Subject: (Still) NCR card + Quantum VP32210 SCSI Drive probs
To: None <current-users@NetBSD.ORG>
From: Davyd Norris <root@eolas.fcollins.com.au>
List: current-users
Date: 08/21/1995 11:15:03
Howdy again,

I am still having problems getting a new kernel going with the
latest sup of -current.  Here is the guts of my previous message to
the list:

>Just supped the latest sources and attempted to rebuild a kernel for
>my system and I am getting errors at boot time on the SCSI to disk
>transfers.

>I built a kernel about a week ago and booted from it with no
>problems, but ended up scrapping that kernel and trying to get MH up
>and running, so I did not build the rest of the system.

I am currently running a July 3rd build of -current, which was about
the time that pppd broke, and so I commented out any ppp support in
the kernel.  Now my people are yelling for it, so I need it back.  I
also want to get my 'standard' lpt0 (hardware thinks it is at lpt1's
port!) up and running.

The last kernel that I got running was an X insecure kernel
(round the first week of August - just before the scsi quirks code got
added) that I do not want to run now since I configured the X portal
code.

>System is as follows:
>
>Pentium 90 PCI bus - 32Mbyte RAM
>NCR PCI SCSI card (53c810 based PCI-SC200 card)
>Quantum VP32210 Fast SCSI-II 2.02 Gbyte HDD

>That's about all you need to know for this little problem.

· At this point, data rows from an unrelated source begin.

def execPacketTailArrive (h id : Nat) (t : TailFault) (s : State) : Out := commit s (s.unlessSafe (bodyPacketTailArrive h id t))

/-! ### Link-down flush -/

/-- The frame that a port has on its line ends where the link ended: the bytes not yet sent are lost with its FCS (R321). -/
def State.cutLine (s : State) (port : Nat) : State :=
  let p := s.port port
  if p.sched.busyTo ≤ s.local then s
  else
    let left := (p.sched.busyTo - s.local) * s.bytesPerNs port
    let i := (s.sent.length - 1) - (s.sent.reverse.findIdx fun e => e.1 == port)
    let cut (f : Frame) : Frame := { f with fcsOk := false, body := f.body.take (f.body.length - left) }
    { s with
      ports := s.ports.set port { p with sched := { p.sched with busyTo := s.local, busy := none } }
      sent := (s.sent.take i) ++ ((s.sent.drop i).take 1).map (fun e => if e.1 = port then (e.1, cut e.2) else e) ++ s.sent.drop (i + 1) }

/-- A port's link goes down: every packet queued for it is discarded, and one in transmission ends (R321). -/
def State.flushPort (s : State) (port : Nat) : State :=
  (List.range 4).foldl (fun (s : State) h =>
    ((s.hub h).queue.filter fun q => q.port == port).foldl (fun (s : State) q =>
      if q.started then (s.leave h q).pfcWatch h else s.discard h q 7 8) s) (s.cutLine port)

/-! ### Choosing the next packet -/

/-- A packet that may be taken: stored and whole, or cutting through, and not begun (R316). -/
def QItem.ready (q : QItem) : Bool := (q.whole || q.cut) && !q.started

/-- The hub die and packet a class queue offers next: the hub dies in turn, one packet at a time (R23, R339). -/
def State.head (s : State) (port cls : Nat) : Option (Nat × QItem) :=
  let t := (s.port port).sched.hubTurn.get cls 0
  (List.range 4).findSome? fun i =>
    let h := (t + i) % 4
    match ((s.hub h).sel port cls).head? with
    | some q => if q.ready then some (h, q) else none
    | none => none

/-- The queued packets of a class over the four hub dies. -/
def State.classQueue (s : State) (port cls : Nat) : List QItem :=
  (List.range 4).flatMap fun h => (s.hub h).sel port cls

/-- Transmission time of a frame of `n` bytes on a port (R349). -/
def State.txTime (s : State) (port n : Nat) : Nat := ceilDiv (n + 20) (max (s.bytesPerNs port) 1)

/-- The gate of the class is open and a frame of `n` bytes fits before it closes (R339, R349). -/
def State.gateAllows (s : State) (port cls n : Nat) : Bool :=
  let g := (s.port port).gate
  g.mask / 2 ^ cls % 2 == 1
    && (match g.closesIn cls s.now with | none => true | some t => decide (s.txTime port n ≤ t))

/-- Neither the port shaper nor the class shaper is in debt (R342). -/
def State.shapersFree (s : State) (port cls : Nat) : Bool :=
  !s.inDebt (Reg.addr .schPortShape [port]) && !s.inDebt (Reg.addr .schClsShape [port, cls])

/-- Bytes of the replay buffer in use (R379). -/
def PortSt.replayUsed (q : PortSt) : Nat := (q.rtx.vals.map fun r => (r.held.map fun f => f.2.len).sum).sum

/-- Credit and replay space let a QFT frame of `n` bytes of a class start (R378, R379). -/
def State.linkRoom (s : State) (port cls n : Nat) : Bool :=
  let q := s.port port
  let credit :=
    if q.link.creditTx / 2 ^ cls % 2 = 1 then
      let c := q.ctx.get cls {}
      match c.limit with
      | none => false
      | some l =>
        let d := (l + 2 ^ 32 - c.used % 2 ^ 32) % 2 ^ 32
        decide (cellsOf n ≤ d) && decide (d < 2 ^ 31)
    else true
  let room := q.link.retryAct / 2 ^ cls % 2 == 0 || decide (q.replayUsed + n ≤ s.lanes port * 32768)
  credit && room

/-- The link lets a QFT frame of `n` bytes of a class start: credit, replay space, and negotiation (R372, R378, R379). -/
def State.linkAllows (s : State) (port cls n : Nat) : Bool :=
  let l := (s.port port).link
  (l.negotiated || l.retryOwn / 2 ^ cls % 2 == 0) && s.linkRoom port cls n

/-- A class is eligible (R339). -/
def State.eligible (s : State) (port cls : Nat) : Bool :=
  match s.head port cls with
  | none => false
  | some (_, q) =>
    s.gateAllows port cls q.len && s.shapersFree port cls && !s.pfcHolds port cls
      && (q.pkt.isNone || s.linkAllows port cls q.frame.len)

/-- WEIGHT(c) × 512 bytes (R340, Table 14.1). -/
def State.quantum (s : State) (port cls : Nat) : Nat :=
  let w := s.fld .schWeight [port] (63 - 8 * (cls - 2)) (56 - 8 * (cls - 2))
  512 * (if w = 0 then (if cls = 2 then 32 else if cls = 3 then 64 else if cls = 7 then 4 else 16) else w)

/-- Deficit round robin over classes 2 to 7 (R340): the class whose head is sent and the scheduler after the visit; the fuel
bounds the visits. -/
def State.drr (s : State) (port : Nat) : Nat → Sched → Option Nat × Sched
  | 0, d => (none, d)
  | k + 1, d =>
    let c := d.visit
    let next := if c = 7 then 2 else c + 1
    if s.eligible port c then
      let n := match s.head port c with | some (_, q) => q.len | none => 0
      let have_ := d.deficit.get c 0 + (if d.granted then 0 else s.quantum port c)
      if n ≤ have_ then (some c, { d with granted := true, deficit := d.deficit.set c have_ })
      else s.drr port k { d with visit := next, granted := false, deficit := d.deficit.set c have_ }
    else
      s.drr port k { d with visit := next, granted := false
                            deficit := if s.queueEmpty port c then d.deficit.erase c else d.deficit }

/-- The class served next and the scheduler after the choice (R339). -/
def State.choose (s : State) (port : Nat) : Option Nat × Sched :=
  let d := (s.port port).sched
  if s.eligible port 0 then (some 0, d)
  else if s.eligible port 1 then (some 1, d)
  else if [2, 3, 4, 5, 6, 7].any (s.eligible port) then s.drr port 200 d
  else (none, d)

/-- The age in units of 1,024 ns (R319, R320). -/
def State.ageOf (s : State) (q : QItem) : Nat :=
  if q.sojourn || !s.countLocked then s.local / 1024 - q.enqAt / 1024
  else
    let a := (s.now / 1024 % 2 ^ 32 + 2 ^ 32 - q.birth % 2 ^ 32) % 2 ^ 32
    if 2 ^ 31 ≤ a then 0 else a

>The system probes all go OK, and identify all the drives, including
>the Quantum and an external NEC 4Xe CD-ROM.  However, it appears
>that when the disk is probed for sizes etc. , it goes berserk with
>the following messages:

>extraneous data discarded
>COMMAND FAILED (9 0) ncr(0:0:0)
>.
>.
>.
>(repeated so rapidly that I dont know whether there is any other
>message at the start)

>It appears to be receiving the XE_EXTRA_DATA error and barfing, and
>does not write anything to the logs - this is why I can't be sure of
>what is said.

>As I said before, I don't think it is a problem with the PCI card,
>because it inits OK and finds all its devices.  It seems to be when
>it talks to the drive.

New developments:

supped the latest sources because I read about some changes in the
ncr and pci code and tried again, this time with in-kernel debugging
turned on.  This allowed me to see what was happening before the
crash.

The system correctly ID's all devices and gets their sizes and types
including the Quantum HDD.  It gets to the line:

biomask 4040 netmask 1800 ttymask 1a

and then:

vm_fault(f86f0700,0,1,0) -> 1

kernel: page fault trap, code = 0
Stopped at _nqsrv_getlease+0x148: movl 0(%eax),%ebx

If kernel debugging is turned off I get messages as previously
detailed.

I am booting a new kernel with a full July 3rd build.  Could this
have anything to do with the old/new mount code and a new kernel?
Does anyone have any idea where I should start looking?

I have not done much kernel debugging, so I am at a bit of a loss as
to where to start.

AdvThanksAnce

Dave.